Set down, word for word, every line of the listing below, starting with the one that contains "change some (Instr.xVmaxu (dep _) 3" and ending with the final line. Include nothing else.
=== Begin Enclosure ===
theorem xVmin (t : BitVec 4) (w : BitVec 2) (d : BitVec 6) (a : BitVec 6) (b : BitVec 6) : Statement (.xVmin t w d a b) := by
  refine cases_two (P := fun w => Statement (.xVmin t w d a b)) ?_ ?_ ?_ ?_ w
  · refine row 1 t (opW 0x1A 0) (rrr d a b) rfl rfl ?_
    change some (Instr.xVmin (dep _) 0 (BitVec.extractLsb' 12 6 _) (BitVec.extractLsb' 6 6 _) (BitVec.extractLsb' 0 6 _)) = _
    rw [dep_mk, rrr_d, rrr_a, rrr_b]
  · refine row 1 t (opW 0x1A 1) (rrr d a b) rfl rfl ?_
    change some (Instr.xVmin (dep _) 1 (BitVec.extractLsb' 12 6 _) (BitVec.extractLsb' 6 6 _) (BitVec.extractLsb' 0 6 _)) = _
    rw [dep_mk, rrr_d, rrr_a, rrr_b]
  · refine row 1 t (opW 0x1A 2) (rrr d a b) rfl rfl ?_
    change some (Instr.xVmin (dep _) 2 (BitVec.extractLsb' 12 6 _) (BitVec.extractLsb' 6 6 _) (BitVec.extractLsb' 0 6 _)) = _
    rw [dep_mk, rrr_d, rrr_a, rrr_b]
  · refine row 1 t (opW 0x1A 3) (rrr d a b) rfl rfl ?_
    change some (Instr.xVmin (dep _) 3 (BitVec.extractLsb' 12 6 _) (BitVec.extractLsb' 6 6 _) (BitVec.extractLsb' 0 6 _)) = _
    rw [dep_mk, rrr_d, rrr_a, rrr_b]

theorem xVmax (t : BitVec 4) (w : BitVec 2) (d : BitVec 6) (a : BitVec 6) (b : BitVec 6) : Statement (.xVmax t w d a b) := by
  refine cases_two (P := fun w => Statement (.xVmax t w d a b)) ?_ ?_ ?_ ?_ w
  · refine row 1 t (opW 0x1B 0) (rrr d a b) rfl rfl ?_
    change some (Instr.xVmax (dep _) 0 (BitVec.extractLsb' 12 6 _) (BitVec.extractLsb' 6 6 _) (BitVec.extractLsb' 0 6 _)) = _
    rw [dep_mk, rrr_d, rrr_a, rrr_b]
  · refine row 1 t (opW 0x1B 1) (rrr d a b) rfl rfl ?_
    change some (Instr.xVmax (dep _) 1 (BitVec.extractLsb' 12 6 _) (BitVec.extractLsb' 6 6 _) (BitVec.extractLsb' 0 6 _)) = _
    rw [dep_mk, rrr_d, rrr_a, rrr_b]
  · refine row 1 t (opW 0x1B 2) (rrr d a b) rfl rfl ?_
    change some (Instr.xVmax (dep _) 2 (BitVec.extractLsb' 12 6 _) (BitVec.extractLsb' 6 6 _) (BitVec.extractLsb' 0 6 _)) = _
    rw [dep_mk, rrr_d, rrr_a, rrr_b]
  · refine row 1 t (opW 0x1B 3) (rrr d a b) rfl rfl ?_
    change some (Instr.xVmax (dep _) 3 (BitVec.extractLsb' 12 6 _) (BitVec.extractLsb' 6 6 _) (BitVec.extractLsb' 0 6 _)) = _
    rw [dep_mk, rrr_d, rrr_a, rrr_b]

theorem xVminu (t : BitVec 4) (w : BitVec 2) (d : BitVec 6) (a : BitVec 6) (b : BitVec 6) : Statement (.xVminu t w d a b) := by
  refine cases_two (P := fun w => Statement (.xVminu t w d a b)) ?_ ?_ ?_ ?_ w
  · refine row 1 t (opW 0x1C 0) (rrr d a b) rfl rfl ?_
    change some (Instr.xVminu (dep _) 0 (BitVec.extractLsb' 12 6 _) (BitVec.extractLsb' 6 6 _) (BitVec.extractLsb' 0 6 _)) = _
    rw [dep_mk, rrr_d, rrr_a, rrr_b]
  · refine row 1 t (opW 0x1C 1) (rrr d a b) rfl rfl ?_
    change some (Instr.xVminu (dep _) 1 (BitVec.extractLsb' 12 6 _) (BitVec.extractLsb' 6 6 _) (BitVec.extractLsb' 0 6 _)) = _
    rw [dep_mk, rrr_d, rrr_a, rrr_b]
  · refine row 1 t (opW 0x1C 2) (rrr d a b) rfl rfl ?_
    change some (Instr.xVminu (dep _) 2 (BitVec.extractLsb' 12 6 _) (BitVec.extractLsb' 6 6 _) (BitVec.extractLsb' 0 6 _)) = _
    rw [dep_mk, rrr_d, rrr_a, rrr_b]
  · refine row 1 t (opW 0x1C 3) (rrr d a b) rfl rfl ?_
    change some (Instr.xVminu (dep _) 3 (BitVec.extractLsb' 12 6 _) (BitVec.extractLsb' 6 6 _) (BitVec.extractLsb' 0 6 _)) = _
    rw [dep_mk, rrr_d, rrr_a, rrr_b]

theorem xVmaxu (t : BitVec 4) (w : BitVec 2) (d : BitVec 6) (a : BitVec 6) (b : BitVec 6) : Statement (.xVmaxu t w d a b) := by
  refine cases_two (P := fun w => Statement (.xVmaxu t w d a b)) ?_ ?_ ?_ ?_ w
  · refine row 1 t (opW 0x1D 0) (rrr d a b) rfl rfl ?_
    change some (Instr.xVmaxu (dep _) 0 (BitVec.extractLsb' 12 6 _) (BitVec.extractLsb' 6 6 _) (BitVec.extractLsb' 0 6 _)) = _
    rw [dep_mk, rrr_d, rrr_a, rrr_b]
  · refine row 1 t (opW 0x1D 1) (rrr d a b) rfl rfl ?_
    change some (Instr.xVmaxu (dep _) 1 (BitVec.extractLsb' 12 6 _) (BitVec.extractLsb' 6 6 _) (BitVec.extractLsb' 0 6 _)) = _
    rw [dep_mk, rrr_d, rrr_a, rrr_b]
  · refine row 1 t (opW 0x1D 2) (rrr d a b) rfl rfl ?_
    change some (Instr.xVmaxu (dep _) 2 (BitVec.extractLsb' 12 6 _) (BitVec.extractLsb' 6 6 _) (BitVec.extractLsb' 0 6 _)) = _
    rw [dep_mk, rrr_d, rrr_a, rrr_b]
  · refine row 1 t (opW 0x1D 3) (rrr d a b) rfl rfl ?_
    change some (Instr.xVmaxu (dep _) 3 (BitVec.extractLsb' 12 6 _) (BitVec.extractLsb' 6 6 _) (BitVec.extractLsb' 0 6 _)) = _
    rw [dep_mk, rrr_d, rrr_a, rrr_b]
=== End Enclosure ===
* _TASK RESPONSE_:
    change some (Instr.xVmaxu (dep _) 3 (BitVec.extractLsb' 12 6 _) (BitVec.extractLsb' 6 6 _) (BitVec.extractLsb' 0 6 _)) = _
    rw [dep_mk, rrr_d, rrr_a, rrr_b]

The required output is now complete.